* WHAT THIS TASK INVOLVES
Show every line in the entries below where the word "condition" appears.

(Stored data entries)

···

-- ==== Sys2Proof/Decode.lean ====
section
/-! DEFINITION. The decoder, total on any bytes, and after it the encoder. Both are written from the binary encodings of
30_encoding section 7 (R110 to R119) and the condition numbers of R100: an annex of the spec supplied from general knowledge,
so every encoding here has that authority (notes/assumptions/14.md). A word that matches no row, or violates a row's constraint,
is invalid (R104). -/

namespace Sys2Proof

/-! ## Bit fields and names -/

/-- The field of `w` bits of the halfword `h` whose lowest bit is bit `lo`, as a number. -/
def bits (h : Half) (lo w : Nat) : Nat := h.toNat / 2 ^ lo % 2 ^ w

/-- One bit of the halfword. -/
def bit (h : Half) (k : Nat) : Bool := decide (bits h k 1 = 1)

/-- Register number to register (10_state R20). -/
def Reg.ofNum (n : Nat) : Reg :=
  match n with
  | 0 => .r0 | 1 => .r1 | 2 => .r2 | 3 => .r3 | 4 => .r4 | 5 => .r5 | 6 => .r6 | 7 => .r7
  | 8 => .r8 | 9 => .r9 | 10 => .r10 | 11 => .r11 | 12 => .r12 | 13 => .sp | 14 => .lr
  | _ => .pc

/-- A register field of four bits. -/
def regAt (h : Half) (lo : Nat) : Reg := Reg.ofNum (bits h lo 4)

/-- Low register number to low register. -/
def LowReg.ofNum (n : Nat) : LowReg :=
  match n with
  | 0 => .r0 | 1 => .r1 | 2 => .r2 | 3 => .r3 | 4 => .r4 | 5 => .r5 | 6 => .r6
  | _ => .r7

/-- The number of a low register. -/
def LowReg.num (r : LowReg) : Nat :=
  match r with
  | .r0 => 0 | .r1 => 1 | .r2 => 2 | .r3 => 3 | .r4 => 4 | .r5 => 5 | .r6 => 6 | .r7 => 7

/-- A register field of three bits. -/
def lowAt (h : Half) (lo : Nat) : LowReg := LowReg.ofNum (bits h lo 3)

/-- The condition field (30_encoding R100); 1111 is no condition. -/
def Cond.ofNum (n : Nat) : Option Cond :=
  match n with
  | 0 => some .eq | 1 => some .ne | 2 => some .cs | 3 => some .cc | 4 => some .mi | 5 => some .pl
  | 6 => some .vs | 7 => some .vc | 8 => some .hi | 9 => some .ls | 10 => some .ge | 11 => some .lt
  | 12 => some .gt | 13 => some .le | 14 => some .al
  | _ => none

/-- The number of a condition (30_encoding R100). -/
def Cond.num (c : Cond) : Nat :=
  match c with
  | .eq => 0 | .ne => 1 | .cs => 2 | .cc => 3 | .mi => 4 | .pl => 5 | .vs => 6 | .vc => 7
  | .hi => 8 | .ls => 9 | .ge => 10 | .lt => 11 | .gt => 12 | .le => 13 | .al => 14

/-- The shift type field (30_encoding R102). -/
def ShiftType.ofNum (n : Nat) : ShiftType :=
  match n with
  | 0 => .lsl | 1 => .lsr | 2 => .asr
  | _ => .ror

/-- The number of a shift type (30_encoding R102). -/
def ShiftType.num (t : ShiftType) : Nat :=
  match t with
  | .lsl => 0 | .lsr => 1 | .asr => 2 | .ror => 3

/-- The first halfword of a 32-bit instruction: bits[15:11] are 11101, 11110 or 11111 (30_encoding R93). -/
def is32 (h : Half) : Bool := decide (29 ≤ bits h 11 5)
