-- ==== Sys2Proof/Machine/Core.lean ====
section
/-! DEFINITION. The machine as the host runs it. -/

def Sys2Proof.core : Host.Core := { State := Sys2Proof.Machine.State, Fault := Sys2Proof.Machine.Fault, Refusal := Sys2Proof.Machine.Refusal, step := Sys2Proof.Machine.step, reset := Sys2Proof.Machine.State.reset }
end

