-- ==== Sys2Proof/Certificates/Slice0/Obligations.lean ====
section
/-! DEFINITION. The statements for the provers. Each holds for every state and operand it names, in states no run reaches as
well; where it could fail in such a state alone, a premise names the part of the invariant it needs. -/

open Sys2Proof Sys2Proof.Machine

/-! ## Encoding -/

/-- Decoding the encoding of a well-formed instruction gives the instruction back and leaves what follows it. The encodings are
the annex of 30_encoding section 7 (general knowledge of the spec: notes/assumptions/14.md). -/
def Obligations.DecodeOfEncode : Prop :=
  ∀ (i : Instr) (rest : List Byte), i.wellFormed = true → decode (encodeBytes i ++ rest) = .ok (i, rest)

/-- Every word has one meaning: what decodes is well-formed and is the encoding of what it decodes to, so the decoder drops no
bit and reads no reserved pattern (30_encoding R104, R119). -/
def Obligations.EncodeOfDecode : Prop :=
  ∀ (bs : List Byte) (i : Instr) (rest : List Byte), decode bs = .ok (i, rest) →
    i.wellFormed = true ∧ encodeBytes i ++ rest = bs

/-- The first halfword tells the width: 4 bytes if its bits[15:11] are 11101, 11110 or 11111, else 2 (30_encoding R90, R93). -/
def Obligations.DecodeWidth : Prop :=
  ∀ (b0 b1 : Byte) (rest : List Byte) (i : Instr) (rest' : List Byte), decode (b0 :: b1 :: rest) = .ok (i, rest') →
    width i = (if (b1 ++ b0 : BitVec 16).extractLsb' 11 5 ∈ [0b11101#5, 0b11110#5, 0b11111#5] then 4 else 2) ∧
      rest' = (b0 :: b1 :: rest).drop (width i)

/-- Words of the spec's encodings decode to the instructions they stand for (95_test_vectors 2.10; spec/opcode_table.json's
numbering: notes/assumptions/14.md), and 0xBF00, 0xDE00 and 0xF3EF 8115 to none. -/
def Obligations.DecodeSamples : Prop :=
  decodeTableWord 16 0x0008 = some (.movsReg16 .r0 .r1) ∧
  decodeTableWord 16 0x0808 = some (.lsrsImm16 .r0 .r1 0#5) ∧
  decodeTableWord 16 0x4240 = some (.rsbsZero16 .r0 .r0) ∧
  decodeTableWord 16 0xBFB5 = some (.it .lt 0b0101#4) ∧
  decodeTableWord 32 0xE8900006 = some (.ldm32 false .r0 false false 6#13) ∧
  decodeTableWord 32 0xF04F4000 = some (.movConst false .r0 0x400#12) ∧
  decodeTableWord 32 0xEA4F0031 = some (.rrx false .r0 .r1) ∧
  decodeTableWord 32 0xF3EF8110 = some (.getPrimask .r1) ∧
  decodeTableWord 32 0xF8502F04 = some (.ldrPre .r2 .r0 true 4#8) ∧
  decodeTableWord 16 0xBF00 = none ∧ decodeTableWord 16 0xDE00 = none ∧ decodeTableWord 32 0xF3EF8115 = none

/-! ## The step -/

/-- Where the run has not ended and the bytes at the PC are fetched and decode to an instruction, a step is that instruction
and nothing else: there is no delay slot and the instruction moves the PC itself. At the halt address the final state stays
(the model's choice: notes/assumptions/8.md). -/
def Obligations.StepRunsDecoded : Prop :=
  (∀ (s : State) (i : Instr), s.pc ≠ s.cfg.haltAddr → s.pc.toNat + width i ≤ addressCount →
    s.cfg.admits .fetch s.pc.toNat (width i) = true →
    decode (s.mem.readBytes s.pc.toNat (width i)) = .ok (i, []) → step s = exec i s) ∧
  ∀ s : State, s.pc = s.cfg.haltAddr → step s = .next s

/-- A word loaded where the step fetches next is the instruction the next step runs (the model's loading of a program:
notes/assumptions/9.md). -/
def Obligations.PlacedWordRuns : Prop :=
  ∀ (s : State) (nbits w : Nat) (i : Instr), s.mem.wf = true → s.pc.toNat + 4 ≤ addressCount →
    decodeTableWord nbits w = some i → step (s.withFetchWord nbits w) = exec i (s.withFetchWord nbits w)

···

* ANSWER TO THIS TASK
30_encoding section 7 (R110 to R119) and the condition numbers of R100: an annex of the spec supplied from general knowledge,
/-- The condition field (30_encoding R100); 1111 is no condition. -/
/-- The number of a condition (30_encoding R100). -/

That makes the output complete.